GTalk翻译机器人再次升级并带来命令行版

PYTHON2010-12-19 05:31

好吧,终于升级到0.3了,我想这个翻译机器人该有的功能也够了,没有什么意外,应该就是最终版了,现在这个机器人拥有原来功能的情况下,由于使用了查询单个英文时用dict.youdao.com进行翻译,而不是原来的fanyi.youdao.com,所以相当于词汇量大增,并且能返回更为详细的信息。

以前添加了dict-icyomik@appspot.com机器人的同学不用再重新添加,新版本已经上传至GAE并生效,下面截图来记念:
dict-icyomik-3.png

下面的是命令行版本的翻译程序,修改自http://yodao-free.sourceforge.net/程序,感谢David和Boyi的贡献,如果有时间,我可能会将下面的程序写成GUI版的,前提是我有这个无聊的心情和时间。

使用方法是:python youdao.py WORD

#!/usr/bin/env python
# -*- coding:utf-8 -*-
# Project 'youdao.py' By:
# iCyOMiK(蒋骏):        http://icyomik.tk/
# David and Boyi:    http://yodao-free.sourceforge.net/

import re, sys, urllib2

textre = re.compile("\!\[CDATA\[(.*?)\]\]", re.DOTALL)

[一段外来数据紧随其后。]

-- ==== Sys2Proof/Machine/Trap.lean ====
section
/-! DEFINITION. Taking an exception or interrupt and returning from one: ONE shared operation each (R98, R111, R116; the
registers are those of the RISC-V privileged ISA that R80 names, log 6). -/

namespace Sys2Proof.Machine

/-! Exception causes of the privileged ISA (log 6); 19 is R431's hardware error. -/
def xIllegal : Nat := 2
def xBreak : Nat := 3
def xLoadMis : Nat := 4
def xLoadAcc : Nat := 5
def xStoreMis : Nat := 6
def xStoreAcc : Nat := 7
def xLoadPage : Nat := 13
def xStorePage : Nat := 15
def xHardware : Nat := 19
def xVirtual : Nat := 22

/-- The page-fault cause of an access. -/
def Access.pageFault : Access → Nat
  | .fetch => 12 | .load => 13 | .store => 15
def Access.guestFault : Access → Nat
  | .fetch => 20 | .load => 21 | .store => 23
def Access.accessFault : Access → Nat
  | .fetch => 1 | .load => 5 | .store => 7
def Access.misaligned : Access → Nat
  | .fetch => 0 | .load => 4 | .store => 6

/-- All prediction and prefetcher training state discarded (R98). -/
def Hart.flushPred (h : Hart) : Hart := { h with pred := {} }

/-- Where a trap is handled: M, HS or VS. -/
inductive TrapLevel where
  | m | hs | vs
deriving DecidableEq, Repr

/-- The level of a trap by mideleg, medeleg, hideleg and hedeleg. -/
def Hart.trapLevel (h : Hart) (interrupt : Bool) (cause : Nat) : TrapLevel :=
  let d := if interrupt then 0x303 else 0x302
  let hd := if interrupt then 0x603 else 0x602
  if h.priv = .m ∨ h.csrFld d cause cause = 0 then .m
  else if h.virt ∧ h.csrFld hd cause cause = 1 then .vs else .hs

/-- Address of a handler: the base, or the vector of an interrupt when MODE is 1. -/
def handlerPc (tvec : DWord) (interrupt : Bool) (cause : Nat) : DWord :=
  let base := (tvec >>> 2) <<< 2
  if interrupt && decide (fld tvec 1 0 = 1) then base + BitVec.ofNat 64 (4 * cause) else base

/-- cause register value: the interrupt bit and the code. -/
def causeWord (interrupt : Bool) (cause : Nat) : DWord := BitVec.ofNat 64 (cause + bit interrupt * 2 ^ 63)

/-- A load cause as the store cause that a cache-block operation raises. -/
def asStore (cause : Nat) : Nat := if cause = 5 then 7 else if cause = 13 then 15 else if cause = 21 then 23 else cause

/-- Loads and stores of the present mode are virtualised: MPRV applies in M-mode. -/
def Hart.dataVirt (h : Hart) : Bool :=
  if h.priv = .m ∧ h.csrFld cMstatus 17 17 = 1 then decide (h.csrFld cMstatus 12 11 ≠ 3) && decide (h.csrFld cMstatus 39 39 = 1)
  else h.virt

/-- xtval holds a guest virtual address, for the GVA bits: of the hart's mode for a fetch, of MPRV's for data. -/
def Hart.guestAddr (h : Hart) (interrupt : Bool) (cause : Nat) : Bool :=
  !interrupt && ((h.virt && [0, 1, 12, 20].contains cause) || (h.dataVirt && [4, 5, 6, 7, 13, 15, 19, 21, 23].contains cause))

/-- Trap entry: pc, cause, xtval and the previous mode saved at the handling level, interrupts of that level disabled, the
reservation lost (R116), all prediction state flushed (R98), and the pc at the handler. `gpa` is the guest physical address
of a guest-page fault, `ins` the pseudoinstruction of a fault on a page-table entry of the guest, `gv` whether the address
is a guest's for another reason (HLV, HSV). What the interrupted instruction had begun is forgotten. -/
def Hart.enterTrap (h0 : Hart) (interrupt : Bool) (cause : Nat) (tval : DWord) (gpa : Nat := 0) (ins : Nat := 0)
    (gv : Bool := false) : Hart :=
  let h := { h0 with resv := none, held := none, walk := none, run := .running, ioSt := false, cbo := none, ncGot := [], vst := 0,
                     early := [] }.flushPred
  let gva := gv || h.guestAddr interrupt cause
  match h.trapLevel interrupt cause with
  | .m =>
    let s := h.csr cMstatus
    let s := setFld s 7 7 (fld s 3 3)
    let s := setFld (setFld (setFld (setFld s 3 3 0) 12 11 h.priv.code) 39 39 (bit h.virt)) 38 38 (bit gva)
    let h := (((h.setCsr cMstatus s).setCsr 0x341 h.pc).setCsr 0x342 (causeWord interrupt cause)).setCsr 0x343 tval
    let h := (h.setCsr 0x34B (BitVec.ofNat 64 (gpa / 4))).setCsr 0x34A (BitVec.ofNat 64 ins)
    { h with priv := .m, virt := false, pc := handlerPc (h.csr 0x305) interrupt cause }
  | .hs =>
    let s := h.csr cMstatus
    let s := setFld s 5 5 (fld s 1 1)
    let s := setFld (setFld s 1 1 0) 8 8 (if h.priv = .u then 0 else 1)
    let t := setFld (setFld (h.csr cHstatus) 7 7 (bit h.virt)) 6 6 (bit gva)
    let t := if h.virt then setFld t 8 8 (if h.priv = .u then 0 else 1) else t
    let h := (((h.setCsr cMstatus s).setCsr cHstatus t).setCsr 0x141 h.pc).setCsr 0x142 (causeWord interrupt cause)
    let h := ((h.setCsr 0x143 tval).setCsr 0x643 (BitVec.ofNat 64 (gpa / 4))).setCsr 0x64A (BitVec.ofNat 64 ins)
    { h with priv := .s, virt := false, pc := handlerPc (h.csr 0x105) interrupt cause }
  | .vs =>
    let cz := if interrupt && [2, 6, 10].contains cause then cause - 1 else cause
    let s := h.csr cVsstatus
    let s := setFld s 5 5 (fld s 1 1)
    let s := setFld (setFld s 1 1 0) 8 8 (if h.priv = .u then 0 else 1)
    let h := (((h.setCsr cVsstatus s).setCsr 0x241 h.pc).setCsr 0x242 (causeWord interrupt cz)).setCsr 0x243 tval
    { h with priv := .s, pc := handlerPc (h.csr 0x205) interrupt cz }

/-- An exception of a hart, on the instruction at its pc. -/
def Chip.raise (c : Chip) (h cause : Nat) (tval : DWord) (gpa : Nat := 0) (ins : Nat := 0) (gv : Bool := false) : Chip :=
  c.modHart h fun x => x.enterTrap false cause tval gpa ins gv

/-- xtval of an exception that reports an instruction (Sstvala of RVA23S64, R80): the instruction's bits, which are free where
the command does not carry them (log 80). -/
def Chip.insBits (c : Chip) (word : Option (BitVec 32)) : DWord × Chip :=
  match word with
  | some w => (w.setWidth 64, c)
  | none => let (t, c) := c.draw; (t &&& 0xFFFFFFFF#64, c)

/-- The illegal-instruction exception, or the virtual-instruction exception where the privileged ISA requires one. -/
def Chip.illegal (c : Chip) (h : Nat) (word : Option (BitVec 32) := none) : Chip :=
  let (t, c) := c.insBits word
  c.raise h xIllegal t
def Chip.virtualIns (c : Chip) (h : Nat) (word : Option (BitVec 32) := none) : Chip :=
  let (t, c) := c.insBits word
  c.raise h xVirtual t

/-- MRET in M-mode. -/
def Hart.mret (h : Hart) : Hart :=
  let s := h.csr cMstatus
  let mpp := fld s 12 11
  let p : Priv := if mpp = 3 then .m else if mpp = 1 then .s else .u
  let v := decide (p ≠ .m) && decide (fld s 39 39 = 1)
  let s := setFld s 3 3 (fld s 7 7)
  let s := setFld (setFld (setFld s 7 7 1) 12 11 0) 39 39 0
  let s := if p = .m then s else setFld s 17 17 0
  let h := (h.setCsr cMstatus s).flushPred
  { h with priv := p, virt := v, pc := (h.csr 0x341 >>> 1) <<< 1 }

/-- SRET in HS-mode or M-mode, and in VS-mode. -/
def Hart.sret (h : Hart) : Hart :=
  if h.virt then
    let s := h.csr cVsstatus
    let p : Priv := if fld s 8 8 = 1 then .s else .u
    let s := setFld s 1 1 (fld s 5 5)
    let h := (h.setCsr cVsstatus (setFld (setFld s 5 5 1) 8 8 0)).flushPred
    { h with priv := p, pc := (h.csr 0x241 >>> 1) <<< 1 }
  else
    let s := h.csr cMstatus
    let p : Priv := if fld s 8 8 = 1 then .s else .u
    let v := decide (h.csrFld cHstatus 7 7 = 1)
    let s := setFld s 1 1 (fld s 5 5)
    let s := setFld (setFld (setFld s 5 5 1) 8 8 0) 17 17 0
    let h := ((h.setCsr cMstatus s).setCsrFld cHstatus 7 7 0).flushPred
    { h with priv := p, virt := v, pc := (h.csr 0x141 >>> 1) <<< 1 }

/-- Loads performed ahead of program order are discarded, to be executed again (R96, R107, R113). -/
def Hart.dropEarly (h : Hart) : Hart := { h with early := [] }

/-- Wrong-path entries of the store buffer discarded (R101). -/
def Hart.dropWrong (h : Hart) : Hart := { h with sb := h.sb.filter fun e => !e.wrong }

/-- Nothing but wrong-path entries is in the store buffer: it is empty for the oldest instruction (R96, R114, R115). -/
def Hart.sbEmpty (h : Hart) : Bool := h.sb.all fun e => e.wrong

end Sys2Proof.Machine
end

def get_elements_by_path(xml, elem):
    if type(xml) == type(''):
        xml = [xml]
    if type(elem) == type(''):
        elem = elem.split('/')
    if (len(xml) == 0):
        return []
    elif (len(elem) == 0):
        return xml
    elif (len(elem) == 1):
        result = []
        for item in xml:
            result += get_elements(item, elem[0])
        return result
    else:
        subitems = []
        for item in xml:
            subitems += get_elements(item, elem[0])
        return get_elements_by_path(subitems, elem[1:])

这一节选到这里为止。